[Mlir-commits] [mlir] [mlir][ArithToAMDGPU] Use native packing support (PR #150342)

llvmlistbot at llvm.org llvmlistbot at llvm.org
Wed Jul 23 17:15:56 PDT 2025


llvmbot wrote:


<!--LLVM PR SUMMARY COMMENT-->

@llvm/pr-subscribers-mlir

Author: Krzysztof Drewniak (krzysz00)

<details>
<summary>Changes</summary>

The current arith-to-amdgpu patterns for scaling_extf and scaling_truncf don't take full advantage of the native packing ability of the intrinsics being targetted. Scaling extension takes the location of the two elements to be extended as a constant argument (byte for fp4, half for fp8), and scaling truncation takes a 32-bit input register and a byte or half to write the truncated values to.

Not using these features would cause excess unneeded register pressure. This PR resolves the inefficiency.

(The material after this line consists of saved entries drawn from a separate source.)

/-- R6, R65, R66, R67, R69: SELECTION_B while transmitter B is IDLE: the slot becomes SENDING, or the head leaves its queue
with its mark and sponsor; transmitter B enters SENDING where B_GNT is present, else REQUESTING with the grant timer
loaded. The timer is loaded in either case; that it holds its value where B_GNT stops it at once is the model's choice
(log 32). Without a source, or in another state, nothing is selected (log 2). -/
def Obligations.SelectionBTakesSource : Prop :=
  ∀ s : State, s.supply = .main →
    (s.txB ≠ .idle ∨ s.sourceB = none → exec .selectionB s = .next s) ∧
    (∀ i, s.txB = .idle → s.sourceB = some (.slot i) → exec .selectionB s = .next
      { setAgent .b ((s.agent .b).setSlot i { (s.agent .b).slots[i] with state := .sending }) s with
        grantTimer := s.settings.grantTimeout
        txB := if s.grant then .sending (.slot i) (frameStream (slotOctets s .b i)) else .requesting (.slot i) }) ∧
    ∀ q h, s.txB = .idle → s.sourceB = some (.queue q h) →
      let record : InFlight := .frame q h (decide (0 < (s.queue q).mark)) (s.sponsorOf q)
      exec .selectionB s = .next
        { setQueue q { s.queue q with frames := (s.queue q).frames.tail, mark := (s.queue q).mark - 1 } s with
          grantTimer := s.settings.grantTimeout
          txB := if s.grant then .sending record (frameStream (s.store.frameOctets h)) else .requesting record }

/-- R84: SELECTION_A while transmitter A is IDLE; the octets a slot sends carry the station as their source (R149). Without
a source, or in another state, nothing is selected (log 2). -/
def Obligations.SelectionATakesSource : Prop :=
  (∀ s : State, s.supply = .main →
    (s.txA ≠ .idle ∨ s.sourceA = none → exec .selectionA s = .next s) ∧
    (s.txA = .idle → ∃ t, exec .selectionA s = .next t ∧ SelectedA s t)) ∧
  ∀ (s : State) (l : Line) (i : SlotIx) (f : SlotFrame), (s.agent l).slots[i].content = some f →
    slotOctets s l i = [f.destination, s.station, f.kind] ++ f.payload

/-- R64, R69, R71, R75: B_GNT present ends REQUESTING in SENDING; the hold-off's end enters IDLE; in every other state the
level of B_GNT is noted and nothing else happens, and an expiry finds no timer (log 2). The grant timer runs in REQUESTING
alone and the hold-off timer in HOLDOFF alone. That a timer stopped holds its value is the model's choice, and that one
run out is at 0 is read from the rules (log 32). -/
def Obligations.GrantAndHoldoffEvents : Prop :=
  ∀ s : State, s.supply = .main →
    (∀ f, s.txB = .requesting f → exec .grantPresent s =
      .next { s with grant := true, txB := .sending f (frameStream (inFlightOctets s .b f)) }) ∧
    ((∀ f, s.txB ≠ .requesting f) →
      exec .grantPresent s = .next { s with grant := true } ∧ exec .grantTimeout s = .next s) ∧
    ((∀ f os, s.txB ≠ .sending f os) → exec .grantLoss s = .next { s with grant := false }) ∧
    (s.txB = .holdoff → exec .holdoffExpiry s = .next { s with txB := .idle, holdoffTimer := 0 }) ∧
    (s.txB ≠ .holdoff → exec .holdoffExpiry s = .next s) ∧
    (s.grantTimerRuns = true ↔ ∃ f, s.txB = .requesting f) ∧ (s.holdoffTimerRuns = true ↔ s.txB = .holdoff)

/-- R7, R70, R72, R73, R75: a failed attempt of a data frame, by grant timeout or grant loss. Its attempt count increments and
GRANT_FAIL is raised; within the retry limit it returns to the head of its queue with its mark, whatever the limit and
the frozen flag; beyond it its blocks are released, counted as a retry drop with RETRY_DROP. HOLDOFF follows, or IDLE
for a hold-off of 0, the hold-off timer loaded. A grant loss sends a cancel marker, after how many octets is left free
(log 14), a timeout sends nothing. The grant timer run out is at 0, and at a loss, stopped before, holds its value (log
32). -/
def Obligations.FailedFrameReturnsOrDrops : Prop :=
  ∀ (c : Instr) (k : Counter) (q : QueueIx) (h : Block) (marked : Bool) (sponsor : Option Sponsor) (s : State),
    s.supply = .main →
    ((c = .grantTimeout ∧ k = .grantTimeouts ∧ s.txB = .requesting (.frame q h marked sponsor)) ∨
      (c = .grantLoss ∧ k = .grantLosses ∧ ∃ os, s.txB = .sending (.frame q h marked sponsor) os)) →
    ∃ t, exec c s = .next t ∧
      t = { s with
            store := t.store, queues := t.queues, counters := t.counters, events := t.events
            grant := if c = .grantLoss then false else s.grant
            grantTimer := if c = .grantTimeout then 0 else s.grantTimer
            holdoffTimer := s.settings.holdOff
            txB := if s.settings.holdOff = 0 then .idle else .holdoff
            sent := t.sent, draws := t.draws } ∧
      (c = .grantTimeout → t.sent = s.sent ∧ t.draws = s.draws) ∧
      (∀ os, s.txB = .sending (.frame q h marked sponsor) os → t.sent.a = s.sent.a ∧ CutShort os t.sent.b) ∧
      (∀ b, t.record b =
        if b = h then { s.record h with attempts := (s.record h).attempts + 1 } else s.record b) ∧
      t.store.mem = s.store.mem ∧ Counted k 1 s t ∧
      ((s.record h).attempts + 1 ≤ s.settings.retryLimit →
        t.queues = s.queues.set q.val
          { s.queue q with
            frames := h :: (s.queue q).frames, mark := (s.queue q).mark + if marked then 1 else 0 } q.isLt ∧
        t.store.free = s.store.free ∧ t.store.armed = s.store.armed ∧ OthersUncounted [k] s t ∧
        Raised s.settings.noticeRepeat .grantFail s.events t.events) ∧
      (s.settings.retryLimit < (s.record h).attempts + 1 →
        t.queues = s.queues ∧ t.store.free = s.store.free ++ (s.record h).chain ∧
        t.store.armed = s.armedAfter (s.record h).chain.length ∧
        Counted (.queue q .retryDrops) 1 s t ∧ OthersUncounted [k, .queue q .retryDrops] s t ∧
        ∃ mid, Raised s.settings.noticeRepeat .grantFail s.events mid ∧
          Raised s.settings.noticeRepeat .retryDrop mid t.events)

It also adds a test for the expected usecase of extending or truncateting a block of 32 values to/from fp4 with a uniform scale to ensure that this usage has a minimal amount of vector shuffling.

---

Patch is 28.80 KiB, truncated to 20.00 KiB below, full version: https://github.com/llvm/llvm-project/pull/150342.diff


3 Files Affected:

- (modified) mlir/lib/Conversion/ArithToAMDGPU/ArithToAMDGPU.cpp (+62-38) 
- (modified) mlir/test/Conversion/ArithToAMDGPU/scaling-extf.mlir (+24-22) 
- (modified) mlir/test/Conversion/ArithToAMDGPU/scaling-truncf.mlir (+27-33)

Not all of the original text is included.